The Art of Saying No to 99% of the Market

Most businesses try to get bigger by getting broader. They chase more customers, more markets, more everything. But sometimes the path to growth means doing less, not more.

I recently studied a recruiting firm that grew from $1M to $12.5M in revenue by systematically shrinking their target market. Yes, you read that right. They shrank to grow.

They started where most do - casting a wide net, doing lead generation for $3-4k per month per client. Good money, but not great. Then they noticed something interesting: their clients were making $50-100k per placement using those same leads. That’s when they decided to change the game.
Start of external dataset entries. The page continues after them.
-- ==== Sys2Proof/Laws/Ops.lean ====
section
/-! SUPPORT. For each shared operation, one lemma that says once everything it can do. Later proofs cite
these and the field lemmas of Laws/State.lean instead of unfolding the operations. -/

namespace Sys2Proof.Machine

variable {s t : State}

/-! ### Ending a command -/

@[simp] theorem respond_eq_setResp (r : BitVec 16) (s : State) : respond r s = s.setResp r := rfl

@[simp] theorem reject_eq_set (s : State) : reject s = (s.setErrors s.rangeErr true).setResp 0 := rfl

/-! ### The generators -/

theorem readPrngB_of_shared (h : s.cfg.prngShared = true) : readPrngB s = s.prngA := by
  simp [readPrngB, h]

theorem readPrngB_of_not_shared (h : s.cfg.prngShared = false) : readPrngB s = s.prngB := by
  simp [readPrngB, h]

/-- A write of PRNG_B writes one of the two fields, the other keeping its value. -/
theorem writePrngB_cases (v : BitVec 16) (s : State) :
    (s.cfg.prngShared = true ∧ writePrngB v s = s.setPrngA v) ∨
      (s.cfg.prngShared = false ∧ writePrngB v s = s.setPrngB v) := by
  cases h : s.cfg.prngShared <;> simp [writePrngB, h]

/-! ### Source selection and the audio tick -/

/-- `nextBit` answers in three ways, one for each class it is defined for. -/
theorem nextBit_cases {x : Bool} (h : nextBit s = .ok (x, t)) :
    (wselClass s.wsel = .pattern ∧ x = s.pattern.getLsbD 0 ∧
        t = s.setPattern (rotateRight1 s.pattern)) ∨
      (wselClass s.wsel = .noise ∧ x = (prngNext s.prngA).getLsbD 0 ∧
        t = s.setPrngA (prngNext s.prngA)) ∨
      (wselClass s.wsel = .poly ∧ (x, t) = polyStep (wselIdx s.wsel) s) := by
  unfold nextBit at h
  split at h
  · rename_i hc
    cases h
    exact .inl ⟨hc, rfl, rfl⟩
  · rename_i hc
    cases h
    exact .inr (.inl ⟨hc, rfl, rfl⟩)
  · rename_i hc
    cases h
    exact .inr (.inr ⟨hc, rfl⟩)
  · cases h

/-- `audioTick` is `nextBit` with OUT driven by the raw bit and the two gates. -/
theorem audioTick_cases {x : Bool} (h : audioTick s = .ok (x, t)) :
    ∃ u, nextBit s = .ok (x, u) ∧ t = u.setOut (x && u.envGate && u.noteOn) := by
  unfold audioTick at h
  split at h
  · rename_i y u hn
    cases h
    exact ⟨u, hn, rfl⟩
  · cases h

/-- A waveform bit can be taken in every class but the reserved one. -/
theorem nextBit_defined (h : wselClass s.wsel ≠ .reserved) : ∃ x t, nextBit s = .ok (x, t) := by
  unfold nextBit
  split
  · exact ⟨_, _, rfl⟩
  · exact ⟨_, _, rfl⟩
  · exact ⟨_, _, rfl⟩
  · contradiction

/-- What a waveform bit changes: PATTERN, PRNG_A, R4 and R5 at most. -/
theorem nextBit_frame {x : Bool} (h : nextBit s = .ok (x, t)) :
    ∃ p v a b, t = ((s.setPattern p).setPrngA v).setPoly a b := by
  obtain ⟨-, -, rfl⟩ | ⟨-, -, rfl⟩ | ⟨-, hp⟩ := nextBit_cases h
  · exact ⟨rotateRight1 s.pattern, s.prngA, s.r4, s.r5, rfl⟩
  · exact ⟨s.pattern, prngNext s.prngA, s.r4, s.r5, rfl⟩
  · cases hp
    exact ⟨s.pattern, s.prngA, _, _, rfl⟩

/-- What an audio tick changes: OUT and one of the sources. -/
theorem audioTick_frame {x : Bool} (h : audioTick s = .ok (x, t)) :
    ∃ p v a b, t = (((s.setPattern p).setPrngA v).setPoly a b).setOut (x && s.envGate && s.noteOn) := by
  obtain ⟨u, hu, rfl⟩ := audioTick_cases h
  obtain ⟨p, v, a, b, rfl⟩ := nextBit_frame hu
  exact ⟨p, v, a, b, rfl⟩

/-! ### The LFO -/

/-- The fields the LFO writes, all at once. -/
def State.setLfoAll (a b : BitVec 16) (p v : BitVec 8) (i : Bool) (s : State) : State :=
  ((s.setPrngA a).setPrngB b).setLfoEngine p v i

/-- `lfoWave` writes LFO_VALUE, and steps one generator exactly where the random waveform draws. -/
theorem lfoWave_spec (p : Nat) (s : State) :
    ∃ a b v, lfoWave p s = s.setLfoAll a b s.lfoPhase v s.lfoInd ∧
      ((a = s.prngA ∧ b = s.prngB) ∨
        (waveformOf s.lfoWave = .random ∧ p = 0 ∧
          ((s.cfg.prngShared = true ∧ a = prngNext s.prngA ∧ b = s.prngB) ∨
            (s.cfg.prngShared = false ∧ a = s.prngA ∧ b = prngNext s.prngB)))) := by
  unfold lfoWave
  split
  case h_8 hw =>
    unfold lfoRandom
    split
    · rename_i hp
      cases hs : s.cfg.prngShared
      · refine ⟨s.prngA, prngNext s.prngB,
          BitVec.ofNat 8 (drawLevel (prngNext s.prngB) s.lfoDepth.toNat), ?_, .inr ⟨hw, hp, .inr ⟨rfl, rfl, rfl⟩⟩⟩
        simp only [writePrngB, readPrngB, hs, Bool.false_eq_true, if_false]
        rfl
      · refine ⟨prngNext s.prngA, s.prngB,
          BitVec.ofNat 8 (drawLevel (prngNext s.prngA) s.lfoDepth.toNat), ?_, .inr ⟨hw, hp, .inl ⟨rfl, rfl, rfl⟩⟩⟩
        simp only [writePrngB, readPrngB, hs, if_true]
        rfl
    · exact ⟨s.prngA, s.prngB, s.lfoValue, rfl, .inl ⟨rfl, rfl⟩⟩
  all_goals exact ⟨s.prngA, s.prngB, _, rfl, .inl ⟨rfl, rfl⟩⟩

/-- `lfoStep` changes LFO_PHASE, LFO_VALUE, LFO_IND and at most one step of one generator. -/
theorem lfoStep_spec (s : State) :
    ∃ a b p v i, lfoStep s = s.setLfoAll a b p v i ∧
      ((a = s.prngA ∧ b = s.prngB) ∨
        (s.cfg.prngShared = true ∧ a = prngNext s.prngA ∧ b = s.prngB) ∨
        (s.cfg.prngShared = false ∧ a = s.prngA ∧ b = prngNext s.prngB)) := by
  unfold lfoStep
  split
  · exact ⟨s.prngA, s.prngB, _, _, _, rfl, .inl ⟨rfl, rfl⟩⟩
  · obtain ⟨a, b, v, hw, hab⟩ := lfoWave_spec (phaseUsed s.lfoFreq s.lfoPhase) s
    refine ⟨a, b, phaseNext s.lfoFreq (phaseUsed s.lfoFreq s.lfoPhase), v,
      decide (phaseUsed s.lfoFreq s.lfoPhase < s.lfoFreq.toNat / 2), ?_, ?_⟩
    · show lfoAdvance _ (lfoWave _ s) = _
      rw [hw]
      rfl
    · rcases hab with h | ⟨-, -, h⟩
      · exact .inl h
      · exact .inr h

/-! ### The envelope -/

/-- `envStep` changes ENV_PHASE and ENV_GATE only. -/
theorem envStep_spec (s : State) : ∃ p g, envStep s = s.setEnvEngine p g := by
  unfold envStep
  split
  · exact ⟨_, _, rfl⟩
  · exact ⟨_, _, rfl⟩

/-! ### The pitch resolver -/

/-- `resolvePitch` writes PERIOD, COUNT and RANGE_ERR only (R162); the new COUNT is 0 exactly where the
period changes to a value below COUNT. -/
theorem resolvePitch_spec (s : State) :
    resolvePitch s =
      (s.setErrors (s.rangeErr || outOfRange (exactPeriod s)) s.cmdErr).setClock
        (wrapPeriod (exactPeriod s))
        (if wrapPeriod (exactPeriod s) ≠ s.period ∧
            (wrapPeriod (exactPeriod s)).toNat < s.count.toNat then 0 else s.count) := by
  unfold resolvePitch programPeriod
  by_cases h : wrapPeriod (exactPeriod s) = s.period
  · simp only [State.setErrors_period, h, if_true, ne_eq, not_true_eq_false, false_and, if_false]
    rfl
  · simp only [State.setErrors_period, State.setErrors_count, h, if_false, ne_eq, not_false_eq_true,
      true_and]
    congr 1

/-! ### The register map -/

/-- A read is refused exactly at the reserved addresses. -/
theorem regAt_eq_none_iff (a : BitVec 8) : regAt a = none ↔ 0x11 < a.toNat := by
  revert a
  decide

/-- The register at an address has that address. -/
theorem regAddr_of_regAt {a : BitVec 8} {r : Reg} (h : regAt a = some r) : regAddr r = a := by
  revert a r
  decide

/-- Each register is found at its address. -/
theorem regAt_regAddr (r : Reg) : regAt (regAddr r) = some r := by cases r <;> rfl

/-- `wselWrite` refuses the reserved class, keeps the state where the selection is the same, and
otherwise selects. -/
theorem wselWrite_cases {d : BitVec 16} (h : wselWrite d s = some t) :
    wselClass (d.extractLsb' 0 5) ≠ .reserved ∧
      ((d.extractLsb' 0 5 = s.wsel ∧ t = s) ∨
        (d.extractLsb' 0 5 ≠ s.wsel ∧ t = selectSource (d.extractLsb' 0 5) s)) := by
  unfold wselWrite at h
  simp only at h
  split at h
  · cases h
  · rename_i hc
    split at h
    · rename_i he
      cases h
      exact ⟨hc, .inl ⟨he, rfl⟩⟩
    · rename_i he
      cases h
      exact ⟨hc, .inr ⟨he, rfl⟩⟩

/-- A selection changes WSEL and at most PATTERN. -/
theorem selectSource_spec (n : BitVec 5) (s : State) :
    ∃ p, selectSource n s = (s.setWsel n).setPattern p := by
  unfold selectSource
  split
  · exact ⟨_, rfl⟩
  · exact ⟨s.pattern, rfl⟩

/-- A write that is not refused writes one of the eight writable registers. -/
theorem writeReg_cases {r : Reg} {d : BitVec 16} (h : writeReg r d s = some t) :
    (r = .wsel ∧ wselWrite d s = some t) ∨ (r = .pitch ∧ t = pitchWrite d s) ∨
      (r = .lfoFreq ∧ t = lfoFreqWrite d s) ∨ (r = .lfoDepth ∧ t = lfoDepthWrite d s) ∨
      (r = .lfoWave ∧ t = lfoWaveWrite d s) ∨ (r = .envFreq ∧ t = envFreqWrite d s) ∨
      (r = .envWidth ∧ t = envWidthWrite d s) ∨ (r = .status ∧ t = statusWrite d s) := by
  cases r <;> simp only [writeReg, Option.some.injEq, reduceCtorEq] at h <;> simp [h]

/-- A write to an address that is not refused is a write to the register there. -/
theorem writeAddr_cases {a : BitVec 8} {d : BitVec 16} (h : writeAddr a d s = some t) :
    ∃ r, a = regAddr r ∧ writeReg r d s = some t := by
  unfold writeAddr at h
  split at h
  · rename_i r hr
    exact ⟨r, (regAddr_of_regAt hr).symm, h⟩
  · cases h

end Sys2Proof.Machine
end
Instead of serving everyone, they picked their spots. Law, finance, private equity. Instead of chasing volume, they chased value. Their average placement fee jumped to $54k. They found their sweet spot in specialized roles like female CFPs and CPAs returning to the workforce. The old saying “riches are in the niches” isn’t just clever - it’s true.

But here’s where it gets really interesting. Most recruiting firms run lean with 1099 contractors working remotely. This firm did the opposite. They built depth - seven touchpoints per client relationship. They hired W2 employees, added middle management, and created clear career paths. They even preferred hiring people without recruiting backgrounds, paying high base salaries ($80-100k) to attract subject matter experts.

The conventional wisdom says “stay lean, maximize commission splits.” They said “let’s build an actual company.” They implemented EOS (Entrepreneurial Operating System), set quarterly goals, and invested in infrastructure before they needed it.

Their marketing evolved too. While others blast endless email campaigns, they focused on building genuine relationships. They traded traditional lead generation for thoughtful demand generation. They became known experts in their verticals.

Culture wasn’t an afterthought - it was the foundation. They installed a “no asshole policy” (yes, that’s the technical term), displayed core values prominently, and emphasized collaboration over competition.

The results? Individual producers billing $700-800k annually. Teams hitting $1M+ per vertical. Total revenue growing to $12.5M. But more importantly, they built something sustainable and professional in an industry often known for neither.

The lesson isn’t just about recruiting. It’s about having the courage to say no to 99% of the market so you can say yes to the 1% that matters. It’s about building deep instead of wide. And sometimes, it’s about doing the opposite of what everyone else is doing.

That’s not just good business. That’s great business.